= Provided records =
-- ==== Sys2Proof/Machine/Pattern.lean ====
section
/-!
DEFINITION. The pattern (R472–R476): its 29 structures with size, index range, commit class and legal relevance, their
factory defaults, the checks made at PAT_SET, and the fields that the blocks read. A structure that equals its factory
default is not listed, so equal patterns are equal data. notes/assumptions/10.md says which byte DETAIL names.
-/
namespace Sys2Proof.Machine

/-- The structures (R476). -/
abbrev sExc : Nat := 0x0001
abbrev sTedsMap : Nat := 0x0002
abbrev sSlc : Nat := 0x0003
abbrev sRot : Nat := 0x0004
abbrev sRotGlobal : Nat := 0x0005
abbrev sAuxScan : Nat := 0x0006
abbrev sRow : Nat := 0x0010
abbrev sChain : Nat := 0x0011
abbrev sDem : Nat := 0x0012
abbrev sThr : Nat := 0x0013
abbrev sThrWp : Nat := 0x0014
abbrev sLin : Nat := 0x0020
abbrev sTemp : Nat := 0x0021
abbrev sWp : Nat := 0x0022
abbrev sSwatch : Nat := 0x0030
abbrev sCalLim : Nat := 0x0031
abbrev sSkw : Nat := 0x0032
abbrev sFdt : Nat := 0x0033
abbrev sTime : Nat := 0x0040
abbrev sPortTime : Nat := 0x0041
abbrev sTsProg : Nat := 0x0050
abbrev sSkc : Nat := 0x0051
abbrev sRing : Nat := 0x0060
abbrev sStream : Nat := 0x0061
abbrev sFe : Nat := 0x0062
abbrev sOutMap : Nat := 0x0070
abbrev sDi : Nat := 0x0071
abbrev sEvtRoute : Nat := 0x0072
abbrev sPwr : Nat := 0x0080

/-- A commit class (R476), as the CLASS bits of MBX_PATSTAT (R486): 1 RA, 2 CS, 4 RS. -/
structure StructDef where
  id    : Nat
  size  : Nat
  /-- how many values INDEX takes -/
  count : Nat
  cls   : Nat
  legal : Bool
deriving DecidableEq, Repr

/-- The table of R476. TIME_CFG is RA here; patClass makes it RS where PORT_ROLE changes. -/
def structTable : List StructDef :=
  [⟨sExc, 8, 32, 2, false⟩, ⟨sTedsMap, 64, 32, 1, false⟩, ⟨sSlc, 8, 32, 2, true⟩, ⟨sRot, 16, 32, 1, true⟩,
   ⟨sRotGlobal, 4, 1, 1, true⟩, ⟨sAuxScan, 260, 2, 1, true⟩, ⟨sRow, 4, 1, 4, true⟩, ⟨sChain, 4, 1, 2, true⟩,
   ⟨sDem, 16, 32, 2, true⟩, ⟨sThr, 24, 256, 1, false⟩, ⟨sThrWp, 24, 64, 1, false⟩, ⟨sLin, 104, 256, 1, true⟩,
   ⟨sTemp, 16, 256, 1, true⟩, ⟨sWp, 272, 64, 1, true⟩, ⟨sSwatch, 32, 256, 1, true⟩, ⟨sCalLim, 16, 1, 1, false⟩] ++
  [⟨sSkw, 16, 32, 1, true⟩, ⟨sFdt, 8, 32, 1, false⟩, ⟨sTime, 32, 1, 1, false⟩, ⟨sPortTime, 8, 2, 1, false⟩,
   ⟨sTsProg, 560, 4, 1, false⟩, ⟨sSkc, 64, 16, 1, true⟩, ⟨sRing, 32, 1, 4, false⟩, ⟨sStream, 48, 1, 1, false⟩,
   ⟨sFe, 8, 1, 4, false⟩, ⟨sOutMap, 64, 1, 1, false⟩, ⟨sDi, 4, 19, 1, false⟩, ⟨sEvtRoute, 192, 1, 1, false⟩,
   ⟨sPwr, 16, 1, 4, false⟩]

def structDef? (sid : Nat) : Option StructDef := structTable.find? (·.id == sid)

/-- Bytes 0–27 of a swatch with its CHECK (R207). -/
def swatchSeal (b : Bytes) : Bytes := b.take 28 ++ le 4 (crc32c (b.take 28))

/-- OFFSET 0, GAIN 1.0, every other byte before CHECK 0 (R207). -/
def identitySwatch : Bytes := swatchSeal (zeros 4 ++ le 4 0x40000000 ++ zeros 20)

/-- The factory default of a structure (the Default column of each structure's table). -/
def defStruct (sid : Nat) : Bytes :=
  match sid with
  | 0x0001 => [3, 3, 2, 0, 0, 10, 3, 0]
  | 0x0002 => zeros 64
  | 0x0003 => List.replicate 8 7
  | 0x0004 => [64, 0, 20, 0, 250, 0, 255, 5, 10, 16] ++ zeros 6
  | 0x0005 => zeros 4
  | 0x0006 => zeros 260
  | 0x0010 => [13, 0, 255, 0]
  | 0x0011 => [4, 6, 2, 0]
  | 0x0012 => zeros 16
  | 0x0013 => zeros 24
  | 0x0014 => zeros 24
  | 0x0020 => zeros 24 ++ le 4 0x3F800000 ++ zeros 76
  | 0x0021 => [0, 0, 0, 10] ++ zeros 12
  | 0x0022 => zeros 8 ++ le 4 0x3F800000 ++ zeros 260
  | 0x0030 => identitySwatch
  | 0x0031 => le 4 0x10000000 ++ le 2 1000 ++ le 2 0 ++ le 2 2000 ++ le 2 1000 ++ zeros 4
  | 0x0032 => zeros 16
  | 0x0033 => le 2 500 ++ le 2 50 ++ zeros 4
  | 0x0040 => [0, 1, 0, 1, 0, 0xFF, 0, 0, 0xFC, 0, 8, 3] ++ le 2 1000 ++ [100, 10] ++ le 2 100 ++ le 2 0 ++
      [0xFF, 10] ++ zeros 10
  | 0x0041 => zeros 8
  | 0x0050 => [0, 1, 0, 0] ++ zeros 12 ++ List.replicate 32 0xFF ++ zeros 512
  | 0x0051 => [0, 1, 0, 0] ++ zeros 4 ++ le 4 64 ++ le 4 0xFFFFFFFF ++ zeros 48
  | 0x0060 => [0, 0] ++ le 2 0x88B5 ++ le 2 9216 ++ zeros 2 ++ le 2 100 ++ le 2 200 ++ zeros 20
  | 0x0061 => List.replicate 32 0xFF ++ zeros 16
  | 0x0062 => le 4 1000 ++ [0, 1, 0, 0]
  | 0x0070 => zeros 64
  | 0x0071 => [4, 2, 0, 0]
  | 0x0072 => zeros 192
  | 0x0080 => zeros 4 ++ [3, 2, 5, 0x1F] ++ zeros 8
  | _ => []

/-! ### Checks of R474: the offset of the first invalid field of a structure, none when all are valid -/

/-- The first offset of a list whose test fails. -/
def firstBad : List (Nat × Bool) → Option Nat
  | [] => none
  | (o, ok) :: r => if ok then firstBad r else some o

def inR (lo hi v : Nat) : Bool := lo ≤ v && v ≤ hi
def inI (lo hi : Int) (v : Int) : Bool := lo ≤ v && v ≤ hi

/-- "keep 0" bytes. -/
def rsv (b : Bytes) (off n : Nat) : Nat × Bool := (off, allZero (slice b off n))

/-- R65, R66. -/
def checkExc (b : Bytes) : Option Nat :=
  let f := fld b
  let m := f 0 1
  let sense := f 4 1
  firstBad [(0, m < 4), (1, f 1 1 < 4),
    (2, if m = 0 then inR 1 10 (f 2 1) else if m = 3 then inR 1 20 (f 2 1) else inR 2 20 (f 2 1)),
    (3, f 3 1 < 64),
    (4, sense < 16 && bits sense 1 2 < 2 && !(sense.testBit 0 && sense.testBit 3)),
    (5, f 5 1 ≤ 100), (6, f 6 1 < 4)]

/-- R117. -/
def checkRot (b : Bytes) : Option Nat :=
  let f := fld b
  firstBad [(0, inR 16 4096 (f 0 2)), (2, inR 1 1000 (f 2 2)), (4, inR 50 5000 (f 4 2)), (6, f 6 1 ≠ 0), (7, f 7 1 < 16),
    (9, f 9 1 ≠ 0), rsv b 10 6]

/-- SOURCE and MODE of R131 and R132. -/
def auxSourceOk (src : Nat) : Bool := src < 0x20 || inR 0x40 0x4F src || inR 0x60 0x63 src

def auxModeOk (src mode : Nat) : Bool :=
  mode ≤ 5 && (mode = 0 || src < 0x20) && (!(mode = 3 || mode = 4) || (src % 2 = 0 && src < 0x1F))

/-- R131–R133; entries from COUNT on have no effect and are not checked. -/
def checkAuxScan (b : Bytes) : Option Nat :=
  let f := fld b
  let n := f 0 1
  firstBad ([(0, decide (n ≤ 64)), rsv b 1 3] ++
    ((List.range n).map fun i =>
      let src := f (4 + 4 * i) 1
      let mc := f (5 + 4 * i) 1
      [(4 + 4 * i, auxSourceOk src), (5 + 4 * i, auxModeOk src (mc % 16) && mc / 16 ≤ 11),
        (6 + 4 * i, inR 1 1000 (f (6 + 4 * i) 2))]).flatten)

/-- R169. -/
def checkThr (wp : Bool) (b : Bytes) : Option Nat :=
  let f := fld b
  firstBad (([0, 1].map fun n =>
    let lv := f (12 * n) 4
    let hy := f (12 * n + 4) 4
    let md := f (12 * n + 8) 1
    [(12 * n, if wp then finite32 lv else inI (-8388608) 8388607 (signed 32 lv)),
      (12 * n + 4, if wp then finite32 hy && (!hy.testBit 31 || hy = 0x80000000) else hy < 16777216),
      (12 * n + 8, md < 16 && md % 4 ≠ 3), rsv b (12 * n + 9) 3]).flatten)

/-- R178, R179. -/
def checkLin (b : Bytes) : Option Nat :=
  firstBad ([(0, decide (fld b 0 1 < 2)), rsv b 1 7] ++
    (List.range 24).map fun k => (8 + 4 * k, finite32 (fld b (8 + 4 * k) 4)))

/-- R182. -/
def checkTemp (b : Bytes) : Option Nat :=
  let f := fld b
  let s := f 0 1
  let k := fun off => if s = 2 then finite32 (f off 4) else f off 4 == 0
  firstBad [(0, s < 3), (1, if s = 1 then f 1 1 < 8 else if s = 2 then f 1 1 < 2 else f 1 1 == 0),
    (2, if s = 2 then f 2 1 < 64 else f 2 1 == 0), (3, f 3 1 ≠ 0), (4, k 4), (8, k 8), (12, k 12)]

/-- R189, R190. -/
def checkWp (b : Bytes) : Option Nat :=
  let f := fld b
  let n := f 0 1
  let chs := (List.range n).map fun m => f (16 + 8 * m) 2
  firstBad ([(0, decide (n ≤ 32)), rsv b 1 1, (2, f 2 2 ≠ 1 && f 2 2 ≤ 4096),
      (4, finite32 (f 4 4) && (!(f 4 4).testBit 31 || f 4 4 = 0x80000000)),
      (8, finite32 (f 8 4) && f 8 4 % 2 ^ 31 ≠ 0), rsv b 12 4] ++
    ((List.range 32).map fun m =>
      if m < n then
        [(16 + 8 * m, f (16 + 8 * m) 2 < 256 && !((chs.take m).contains (f (16 + 8 * m) 2))), rsv b (18 + 8 * m) 2,
          (20 + 8 * m, finite32 (f (20 + 8 * m) 4))]
      else [rsv b (16 + 8 * m) 8]).flatten)

/-- R207; SEQ, TIME and CHECK are ignored in a PAT_SET (R476). -/
def checkSwatch (b : Bytes) : Option Nat :=
  let f := fld b
  firstBad [(0, inI (-2 ^ 30) (2 ^ 30) (signed 32 (f 0 4))), (4, inR 0x30000000 0x50000000 (f 4 4)), (8, f 8 1 < 8),
    (9, f 9 1 < 16), (10, f 10 1 ≤ 20 && ((f 11 1) % 2 = 0 || f 10 1 ≠ 0)), (11, f 11 1 < 4), rsv b 22 2,
    (24, finite32 (f 24 4))]

/-- R218. -/
def checkCalLim (b : Bytes) : Option Nat :=
  let f := fld b
  firstBad [(0, f 0 4 ≤ 2 ^ 30), (4, inR 1 2500 (f 4 2)), (6, f 6 2 ≤ 2500), (8, f 8 2 ≠ 0), (10, inR 100 10000 (f 10 2)),
    rsv b 12 4]

/-- R257. -/
def checkTime (b : Bytes) : Option Nat :=
  let f := fld b
  let role := f 7 1
  firstBad [(0, f 0 1 < 2), (1, f 1 1 < 8), (2, f 2 1 < 128), (3, f 3 1 < 128 && f 3 1 ≠ f 2 1), (4, f 4 1 < 64),
    (5, f 5 1 < 64 || f 5 1 = 255), (6, f 6 1 % 16 < 3 && f 6 1 / 16 < 3), (7, role < 16 && role % 4 < 3 && role / 4 < 3),
    (8, inI (-7) 0 (signed 8 (f 8 1))), (9, inI (-4) 4 (signed 8 (f 9 1))), (10, inR 2 64 (f 10 1)),
    (11, inR 1 60 (f 11 1)), (12, inR 1 10000 (f 12 2)), (14, inR 1 100 (f 14 1)), (15, inR 1 200 (f 15 1)),
    (16, inR 10 10000 (f 16 2)), (20, f 20 1 < 4 || f 20 1 = 255), (21, inR 1 50 (f 21 1)), rsv b 22 10]

/-- Condition codes and their arguments (R281). -/
def condOk (cond arg : Nat) : Bool :=
  match cond with
  | 0x00 | 0x01 | 0x02 => arg = 0
  | 0x10 | 0x11 | 0x12 | 0x13 => arg < 640
  | 0x20 | 0x21 | 0x22 | 0x23 | 0x30 | 0x40 | 0x41 | 0x42 => arg < 16
  | 0x50 | 0x51 => arg < 4
  | 0x60 => arg < 64
  | _ => false

def condKnown (cond : Nat) : Bool :=
  [0x00, 0x01, 0x02, 0x10, 0x11, 0x12, 0x13, 0x20, 0x21, 0x22, 0x23, 0x30, 0x40, 0x41, 0x42, 0x50, 0x51, 0x60].contains cond

/-- R279–R282. -/
def checkTsProg (b : Bytes) : Option Nat :=
  let f := fld b
  firstBad ([(0, f 0 1 < 8 && bits (f 0 1) 1 2 ≠ 3), (1, inR 1 4 (f 1 1)), (2, f 2 1 < 4), (3, f 3 1 < 16),
      (4, if f 2 1 = 0 then f 4 4 == 0 else f 4 4 ≠ 0), (8, f 8 1 < 16), rsv b 9 7] ++
    ((List.range 8).map fun k => (16 + 4 * k, decide (f (16 + 4 * k) 4 ≠ 0))) ++
    ((List.range 64).map fun t =>
      let o := 48 + 8 * t
      [(o, condKnown (f o 1)), (o + 1, decide (f (o + 1) 1 < 16)), (o + 2, condOk (f o 1) (f (o + 2) 2)),
        (o + 4, decide (f (o + 4) 4 < 2 ^ 27))]).flatten)

/-- R295. -/
def checkSkc (b : Bytes) : Option Nat :=
  let f := fld b
  firstBad [(0, f 0 1 < 4), (1, f 1 1 ≤ 9), (2, f 2 1 < 2), rsv b 3 1, (4, f 4 2 ≤ 16384), (8, f 8 4 < 2 ^ 24),
    (12, 64 ≤ f 12 4), rsv b 56 8]

/-- R356. -/
def checkRing (b : Bytes) : Option Nat :=
  let f := fld b
  let e := f 2 2
  firstBad [(0, f 0 1 < 2), (1, f 1 1 < 2), (2, 0x0600 ≤ e && e ≠ 0x88F7 && e ≠ 0x8100 && e ≠ 0x88A8),
    (4, inR 1518 9216 (f 4 2)), (6, f 6 1 ≤ 64), rsv b 7 1, (8, inR 10 10000 (f 8 2)), (10, inR 50 10000 (f 10 2)),
    rsv b 16 16]

/-- INDEX range of an OUT_MAP source (R513). -/
def outIndexOk (src idx : Nat) : Bool :=
  match src with
  | 0 | 1 => idx = 0
  | 2 => idx < 640
  | 3 | 4 | 5 => idx < 16
  | 6 => idx < 64
  | 7 => idx < 32
  | _ => false

/-- R513. -/
def checkOutMap (b : Bytes) : Option Nat :=
  let f := fld b
  firstBad (((List.range 16).map fun n =>
    [(4 * n, decide (f (4 * n) 1 < 8)), (4 * n + 1, outIndexOk (f (4 * n) 1) (f (4 * n + 1) 2)),
      (4 * n + 3, decide (f (4 * n + 3) 1 < 8))]).flatten)

/-- R510. -/
def checkDi (idx : Nat) (b : Bytes) : Option Nat :=
  let f := fld b
  let m := f 1 1
  let edge := bits m 1 2
  firstBad [(0, f 0 1 ≠ 0),
    (1, m < 16 && (idx < 16 || !m.testBit 3) && (!(idx = 16 || idx = 17) || edge = 1 || edge = 2)), rsv b 2 2]

/-- R587. -/
def checkPwr (b : Bytes) : Option Nat :=
  let f := fld b
  firstBad [(0, popcount 32 (f 0 4) ≤ 8), (4, f 4 1 < 4), (5, inR 1 4 (f 5 1)), (6, f 6 1 < 8), (7, f 7 1 < 32), rsv b 8 8]

/-- The checks that a structure's own chapter places on a command (R474). -/
def checkStruct (sid idx : Nat) (b : Bytes) : Option Nat :=
  match sid with
  | 0x0001 => checkExc b
  | 0x0003 => firstBad ((List.range 8).map fun n => (n, decide (fld b n 1 < 8)))
  | 0x0004 => checkRot b
  | 0x0005 => firstBad [(0, decide (fld b 0 4 < 2))]
  | 0x0006 => checkAuxScan b
  | 0x0010 => firstBad [(0, inR 6 20 (fld b 0 1)), (1, fld b 1 1 < 2), (2, fld b 2 1 < 16 || fld b 2 1 = 255), rsv b 3 1]
  | 0x0011 => firstBad [(0, inR 3 5 (fld b 0 1)), (1, fld b 1 1 ≤ 6), (2, fld b 2 1 ≤ 4), rsv b 3 1]
  | 0x0012 => firstBad ((List.range 8).map fun n => (2 * n, inI (-1023) 1023 (signed 16 (fld b (2 * n) 2))))
  | 0x0013 => checkThr false b
  | 0x0014 => checkThr true b
  | 0x0020 => checkLin b
  | 0x0021 => checkTemp b
  | 0x0022 => checkWp b
  | 0x0030 => checkSwatch b
  | 0x0031 => checkCalLim b
  | 0x0032 => firstBad ((List.range 8).map fun n => (2 * n, inI (-2048) 2047 (signed 16 (fld b (2 * n) 2))))
  | 0x0033 => firstBad [(0, inR 10 5000 (fld b 0 2)), (2, inR 5 1000 (fld b 2 2)), rsv b 4 4]
  | 0x0040 => checkTime b
  | 0x0041 => firstBad [rsv b 4 4]
  | 0x0050 => checkTsProg b
  | 0x0051 => checkSkc b
  | 0x0060 => checkRing b
  | 0x0061 => firstBad [(40, decide (fld b 40 1 < 2)), rsv b 41 7]
  | 0x0062 => firstBad [(0, inR 10 100000 (fld b 0 4)), (4, fld b 4 1 < 2), (5, fld b 5 1 < 2), rsv b 6 2]
  | 0x0070 => checkOutMap b
  | 0x0071 => checkDi idx b
  | 0x0072 => firstBad ((List.range 192).map fun n => (n, decide (fld b n 1 < 32)))
  | 0x0080 => checkPwr b
  | _ => none

/-! ### Reading and writing a pattern -/

def patKey (sid idx : Nat) : Nat := 65536 * sid + idx

/-- A structure of a pattern: as listed, or its factory default. -/
def Pat.str (p : Pat) (sid idx : Nat) : Bytes :=
  match Tbl.get [] p (patKey sid idx) with
  | [] => defStruct sid
  | b => b

/-- Put a structure into a pattern. -/
def Pat.setStr (p : Pat) (sid idx : Nat) (b : Bytes) : Pat :=
  Tbl.set [] p (patKey sid idx) (if b = defStruct sid then [] else b)

/-- A field of a structure. -/
def Pat.f (p : Pat) (sid idx off n : Nat) : Nat := fld (p.str sid idx) off n

/-- The keys of the structures in which two patterns differ, ascending. -/
def patDiff (p q : Pat) : List Nat :=
  let ks := ((p.map (·.1)) ++ (q.map (·.1))).foldl (fun t k => Tbl.put t k ()) ([] : Tbl Unit)
  (ks.map (·.1)).filter fun k => p.str (k / 65536) (k % 65536) != q.str (k / 65536) (k % 65536)

/-- Whether a structure belongs to the legally relevant set (R476). -/
def legalStruct (sid : Nat) : Bool :=
  match structDef? sid with
  | some d => d.legal
  | none => false

/-- Commit class of the change of one structure: RS for TIME_CFG when PORT_ROLE changes (R258). -/
def keyClass (old new : Pat) (k : Nat) : Nat :=
  let sid := k / 65536
  if sid = sTime then (if old.f sTime 0 7 1 ≠ new.f sTime 0 7 1 then 4 else 1)
  else match structDef? sid with
    | some d => d.cls
    | none => 0

/-- CLASS of a commit: the classes of the structures it changes (R486). -/
def patClass (old new : Pat) (ks : List Nat) : Nat := ks.foldl (fun c k => c ||| keyClass old new k) 0

/-- Copy the structures whose key passes the test from `src` into `p`. -/
def patTake (p src : Pat) (ks : List Nat) (ok : Nat → Bool) : Pat :=
  ks.foldl (fun p k => if ok k then p.setStr (k / 65536) (k % 65536) (src.str (k / 65536) (k % 65536)) else p) p

/-- Cluster to which a structure's change belongs in a cluster-sequential commit, none for a device-wide one (R481). -/
def keyCluster (k : Nat) : Option Nat :=
  let sid := k / 65536
  if sid = sExc ∨ sid = sSlc ∨ sid = sDem then some (k % 65536) else none

end Sys2Proof.Machine
end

= What this task involves =
The lines from the top of the data above down to the line containing "factory defaults, the" are to be copied exactly; no other line should appear.

= Answer to this problem =
-- ==== Sys2Proof/Machine/Pattern.lean ====
section
/-!
DEFINITION. The pattern (R472–R476): its 29 structures with size, index range, commit class and legal relevance, their
factory defaults, the checks made at PAT_SET, and the fields that the blocks read. A structure that equals its factory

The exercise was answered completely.